# USOS PRINCIPALES DEL AGUA > Agricultura >  Alicante es la provincia que mejor rentabiliza su agua para riego

## FEDE

Hola a todos:

Aquí os dejo noticia sacada de diarioinformacion.com
http://www.diarioinformacion.com/ali...o/1027968.html

*Alicante es la provincia que mejor rentabiliza su agua para riego*

El INE revela que las explotaciones agrícolas de la Comunidad sólo utilizan el 10% del caudal disponible 

F. J. B. Los regantes alicantinos y, en general, de la Comunidad Valenciana son en estos momentos los agricultores que menos agua necesitan en España para sacar adelante sus explotaciones agrícolas, según revela el último informe hecho público la semana pasada por el Instituto Nacional de Estadística. Los cultivos valencianos utilizan al año un total de 1.509 hm3 de agua para su producción (en Alicante, alrededor de 400 hm3), el 10% del total de agua de riego en España gracias a su nivel de modernización. En Aragón, por ejemplo, necesitan 2.178 hm3; en Andalucía, 3.556 hm3, y en Castilla-La Mancha, 1.561 hm3. O sea, los más modestos. Datos que adquieren más valor si se tiene en cuenta que un tercio de las exportaciones agrícolas de España parten de la Comunidad Valenciana con un valor estimado de 2.400 millones de euros, un 33% del total de España (la facturación nacional por exportación hortofrutícola alcanza los 7.000 millones).

Modernización
La provincia de Alicante ha modernizado en los últimos 25 años (1985-2010) un total de 92.000 hectáreas de cultivos instalando sistemas de riego por goteo. Una cantidad que representa el 78% de la superficie total de riego (125.000 hectáreas), el porcentaje más alto de España, según los datos de la Conselleria de Agricultura y el Ministerio de Agricultura, que han invertido, conjuntamente con los regantes, cerca de 350 millones de euros. La Comunidad Valenciana es líder en reutilización de agua depurada (46%) en España, 30 puntos más que la siguiente (Andalucía).
El impulso a la modernización de los sistemas de riego en Alicante llegó a partir del año 2000 y se incrementó de forma notable entre 2004 y 2009, cuando la inversión directa o indirecta de la empresa estatal Seiasa y la Conselleria de Agricultura supuso una inyección de 221 millones de euros. El resultado no se hizo esperar y cerca de 45.000 agricultores de la provincia logran hoy una eficiencia del cien por cien del agua que utilizan. Es más, según los datos de Seiasa, el caudal ahorrado gracias a la modernización de los cultivos alcanza los 83 hectómetros cúbicos al año.
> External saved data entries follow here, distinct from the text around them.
/-- The way for a core's lock fills in the L2 (R257, R258, R269): none while it is off, or when no locked way of the room remains. -/
def Dev.lkWay (d : Dev) (core : Nat) : Option Nat :=
  let lk := (d.core core).lk
  let c := core / 4
  let id := (d.coreRoom core).getD 0
  if lk.enL2 && (d.l2Ways c id).testBit lk.l2Way && (d.l2Lock c id).testBit lk.l2Way && !(d.cluster c).l2Retired.getLsbD lk.l2Way then
    some lk.l2Way
  else none

/-- Lines of a cluster's L2 in the set of a line. -/
def Dev.l2Set (d : Dev) (c line : Nat) : List L2Line := (d.cluster c).l2.filter (fun e => e.line % 2048 == line % 2048)

/-- The way that a miss of a core in a room fills (R254, R255, R258). -/
def Dev.l2Way (d : Dev) (core room line : Nat) : Option Nat :=
  let c := core / 4
  d.lkWay core <|> pickWay ((bitsOf (d.l2Ways c room) 16).filter (fun w =>
    !(d.l2Lock c room).testBit w && !(d.cluster c).l2Retired.getLsbD w)) ((d.l2Set c line).map L2Line.way)

/-- The line that such a miss displaces. -/
def Dev.l2Victim (d : Dev) (core room line : Nat) : Option L2Line :=
  (d.l2Way core room line).bind (fun w => (d.l2Set (core / 4) line).find? (fun e => e.way == w))

/-- A memory read at the home (Table 12.4): from the L3, else from the channel, with an L3 way for the line when the room holds ways there. -/
def Dev.homeFill (d : Dev) (r line requester room : Nat) : Dev :=
  (if d.inL3 line then d else d.chanPost line requester room).l3Fill r line room

/-- Bring a line into the L2 of a core's cluster, readable or writable (Table 12.4), allocating by R254, R255, R258. -/
def Dev.l2Get (d : Dev) (core line : Nat) (wr nt : Bool) : Dev :=
  let c := core / 4
  let id := (d.coreRoom core).getD 0
  let owned := d.l2Ways c id
  let locked := d.l2Lock c id
  match (d.cluster c).l2.find? (fun e => e.line == line) with
  | some e =>
    let d := if wr && (e.st == .s || e.st == .o) then (d.snoopOthers line (some c) true).takeSlots line (d.sysCluster c) id else d
    let st := if wr then Moesi.m else e.st
    let way := match d.lkWay core with
      | some w => if owned.testBit e.way && !locked.testBit e.way then w else e.way
      | none => e.way
    let d := if way == e.way then d
      else each ((d.l2Set c line).filter (fun x => x.way == way && x.line != line)) (fun d x => d.l2Evict c x.line) d
    let d := d.modCluster c (fun x =>
      let rest := x.l2.filter (fun y => y.line != line)
      let y : L2Line := { line := line, way := way, st := st, room := e.room }
      { x with l2 := if !owned.testBit e.way then x.l2.map (fun z => if z.line == line then y else z)
          else if nt then rest ++ [y] else y :: rest })
    d.dirRefresh line
  | none =>
    let d := match d.homeLocal line with
      | some r => d.wake (64 + r)
      | none => d
    let others := !(d.listed line).isEmpty
    let dirty := (d.listed line).any (fun k => d.l2St k line == some .m || d.l2St k line == some .o || (d.l2St k line).isNone)
    let d := if (d.homeLocal line).isSome then d.snoopOthers line (some c) wr else d
    let d := if wr then d.takeSlots line (d.sysCluster c) id else d
    let d := match d.homeLocal line with
      | some r => if dirty then d else d.homeFill r line (d.sysCluster c) id
      | none => d
    match d.l2Way core id line with
    | none => d.dirRefresh line
    | some w =>
      let d := each ((d.l2Set c line).filter (fun e => e.way == w)) (fun d e => d.l2Evict c e.line) d
      let e : L2Line := { line := line, way := w, st := if wr then .m else if others then .s else .e, room := id }
      (d.modCluster c (fun x => { x with l2 := if nt then x.l2 ++ [e] else e :: x.l2 })).dirRefresh line
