/-! ### Whole accesses -/

/-- A piece of an access inside one page: PA and length. -/
abbrev Piece := Nat × Nat

/-- Split a VA range at the boundaries of pages of 2^`b` bytes; an access is at most 4 KiB long, so it lies in at most two pages. -/
def pieces (va : Word) (n b : Nat) : List (Word × Nat) :=
  let room := 2 ^ b - va.toNat % 2 ^ b
  if n ≤ room then [(va, n)] else [(va, room), (va + BitVec.ofNat 64 room, n - room)]

/-- Byte offset width of the page that a VA lies in, once its translation is there; without translation the range of R218. -/
def Dev.pageBits (d : Dev) (w : Who) (va : Word) : Nat :=
  let x := d.ctx w.ctx
  if (x.ptbase w.secure).getLsbD 0 then
    (((d.core w.core).tlbFind w.id w.secure (x.asid w.secure) (va.toNat % 2 ^ 48)).map (fun e => e.size.bits)).getD 12
  else 46

/-- Demands on the kind of memory an access reaches (R143, R144), checked after row 8 and before row 9. -/
inductive Target where
  /-- LD, LDX, ST: outside DRAM the item must be aligned (R143, R6). -/
  | item
  /-- LLK, STC, read-modify-write: DRAM only (R144). -/
  | atomic
  /-- Anything else. -/
  | any
  deriving DecidableEq, Repr

/-- One piece of an access to `n0` bytes at `va0`: translation, the target kind, the room check. -/
def Dev.checkPiece (d : Dev) (w : Who) (va0 : Word) (n0 : Nat) (k : AccKind) (t : Target) (p : Word × Nat) :
    Except Exc (Dev × Piece) :=
  match d.translate w p.1 k with
  | .error (row, level) => .error { rowExc row level k p.1 with start := some va0 }
  | .ok (d, pa, level) =>
    let kind := paKind pa
    if t == Target.atomic && kind != PaKind.dram then
      .error { cls := 3, kind := 1, wr := k.writes, va := p.1, start := some va0 }
    else if t == Target.item && kind != PaKind.dram && kind != PaKind.none && va0.toNat % n0 != 0 then
      .error { cls := 3, kind := 0, wr := k.writes, va := p.1, start := some va0 }
    else
      let row := d.checkRange w.slot w.id w.secure w.nxf k pa p.2
      if row != 0 then .error { rowExc row level k p.1 with start := some va0 } else .ok (d, (pa, p.2))

/-- Check an access: every row of Table 9.6 for the lower page, then for the higher (R229). On success the device with
its translations installed, and the pieces; a failure changes nothing (R136). -/
def Dev.checkAccess (d : Dev) (w : Who) (va : Word) (n : Nat) (k : AccKind) (t : Target) :
    Except Exc (Dev × List Piece) :=
  let b := match d.translate w va k with
    | .ok (d, _, _) => d.pageBits w va
    | .error _ => 12
  match pieces va n b with
  | [p] =>
    match d.checkPiece w va n k t p with
    | .error e => .error e
    | .ok (d, p) => .ok (d, [p])
  | [p, q] =>
    match d.checkPiece w va n k t p with
    | .error e => .error e
    | .ok (d, p) =>
      match d.checkPiece w va n k t q with
      | .error e => .error e
      | .ok (d, q) => .ok (d, [p, q])
  | _ => .ok (d, [])

/-! ### Reads and writes of DRAM by a core (R196, R197) -/

/-- A byte as a core's own loads see it: from its store buffer, youngest first, else coherent (R197). -/
def Dev.seen (d : Dev) (core pa : Nat) : Byte :=
  match (d.core core).sbuf.reverse.findSome? (fun e => e.bytes.findSome? (fun (a, b) =>
      if a == pa then some b else none)) with
  | some b => b
  | none => d.byte pa

def Dev.seenBytes (d : Dev) (core : Nat) (ps : List Piece) : List Byte :=
  ps.flatMap (fun (pa, n) => (List.range n).map (fun i => d.seen core (pa + i)))

/-- DRAM lines of the pieces of an access. -/
def dramLines (ps : List Piece) : List Nat :=
  ((ps.filter (fun p => paKind p.1 == .dram)).flatMap (fun p => (List.range p.2).map (fun i => (p.1 + i) / 64))).eraseDups

/-- Touch every DRAM line of the pieces in the caches; other addresses are uncached. -/
def Dev.touch (d : Dev) (core : Nat) (ps : List Piece) (wr nt : Bool) : Dev :=
  each (ps.filter (fun p => paKind p.1 == .dram)) (fun d (pa, n) =>
    each ((List.range n).map (fun i => (pa + i) / 64)).eraseDups (fun d line => d.touchLine core line wr nt) d) d

/-- Bytes of a store at its pieces. -/
def scatter : List Piece → List Byte → List (Nat × Byte)
  | [], _ => []
  | (pa, n) :: t, bs => spread pa (bs.take n) ++ scatter t (bs.drop n)

/-- A store to DRAM: its undo entries, its lines in M, and a place in the buffer of at most four (R196, R332). `keep` is the context whose
reservation it leaves. -/
def Dev.bufStore (d : Dev) (w : Who) (ps : List Piece) (bs : List Byte) (nt : Bool) (keep : Option Nat) : Dev :=
  let l := scatter ps bs
  let d := d.yieldStores w.core (linesOf l)
  let d := d.logLines w.slot (w.core / 4) (d.toLog w.slot l)
  let d := d.touch w.core ps true nt
  let d := if (d.core w.core).sbuf.length ≥ 4 then d.drainOne w.core else d
  d.modCore w.core (fun c => { c with sbuf := c.sbuf ++ [{ keep := keep, nt := nt, bytes := l }] })

/-- A write that is visible at once: of a locked access, a spill of the device, a Trestle store. Buffered stores go
first. -/
def Dev.storeNow (d : Dev) (w : Who) (ps : List Piece) (bs : List Byte) (nt : Bool) (keep : Option Nat) : Dev :=
  let l := scatter ps bs
  let d := (d.drain w.core).yieldStores w.core (linesOf l)
  let d := d.logLines w.slot (w.core / 4) (d.toLog w.slot l)
  let d := d.touch w.core ps true nt
  let d := each (linesOf l) (fun d n => d.clearResv n keep) d
  d.poke l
Además, 92.000 hectáreas se riegan por goteo y existe un caudal permanente de 80 hm3 almacenado en balsas. Infraestructuras indispensables para llevar agua a presión a los cultivos. 
En estos momentos la mejora de la capacidad y calidad de la depuración permite disponer de un caudal anual de 55 hm3 para reutilizarlos en el riego. Adicionalmente, se construyeron 3.000 kilómetros de tuberías.
La provincia de Alicante fue pionera en la reutilización de sus aguas residuales cuando a finales de los años setenta dos técnicos del Ayuntamiento de Benidorm, el recordado José Ramón García Antón y Francisco Santiago, convencieron a los regantes del Canal Bajo del Algar para que cedieran parte de las aguas del sistema Algar-Guadalest para el consumo urbano de Benidorm, La Vila y l'Alfàs del Pi. A cambio, los agricultores reciben caudales depurados de Benidorm, municipio que se distingue también, al igual que los agricultores, por ser una de las localidades españolas que mejor aprovecha un recurso escaso que en la provincia de Alicante se paga a precio de oro, debido a que llega de muy lejos (Tajo) o de plantas desalinizadoras.

Un saludo a todos  :Smile:

----------


## jasg555

No es más que un intento de lavado de cara de un periódico al servicio de los dirigentes de la zona. La mala conciencia da lugar a justificaciones de todo tipo.

Esto es como cuando un niño se justifica demasiado:"soy muy bueno, no he hecho nada, etc..." puedes empezar a buscar el desaguisado...

Poco hablan del derroche de Terra Mítica a costa de los campos de Jumilla.

Un negocio, que contrario a la teoría de que allí da un rendimiento económico espectacular cualquier instalación de éste tipo, ha resultado un completo desastre y una ruína económica.
 Bueno, ruína para los de siempre, que algunos se han forrado a base de bien.

----------


## ben-amar

> Hola a todos:
> 
> Aquí os dejo noticia sacada de diarioinformacion.com
> http://www.diarioinformacion.com/ali...o/1027968.html
> 
> *Alicante es la provincia que mejor rentabiliza su agua para riego*
> 
> El INE revela que las explotaciones agrícolas de la Comunidad sólo utilizan el 10% del caudal disponible 
> 
> ...


Y, ¿no se olvidan del tamaño de Andalucía, Castilla - La MAncha, Castilla - Leon, etc y sus superficies de regadio?

Y sin tan modestos son con la utilizacion del agua (de otros) ¿porque exigen ahora un trasvase a Alicante con la excusa de que en Murcia no se ha usado y de que hay disponible en la cabecera del Tajo?
 Un saludo

----------


## cantarin

La moto la venden muy bien... pero las realidades menos buenas las dejamos a otro lado. Ben-Amar ya ha indicado alguna.

¿Son necesarias esas 125.000 hectáreas? ¿Piensan los regantes del ATS que consecuencias tiene el trasvarles un agua, que no tienen y piden a veces sin necesitarla, de la cabecera del tajo? ¿Como se quedan los rios de esta zona por esa acción?...

No solo lo bueno y loable que es mejorar la eficiencia en el gasto del agua, sino en lo que ello tiene a su alrededor y que va enlazado.

Un saludo.

----------


## Salut

Esta noticia lo único que demuestra es que tienen potencial para comprar derechos de riego a mansalva en los bancos de agua... y que tal vez hasta puedan pagar agua de desaladora (difícil, pero posible).

Pero que no exijan agua "casi-gratis" _by the face_

----------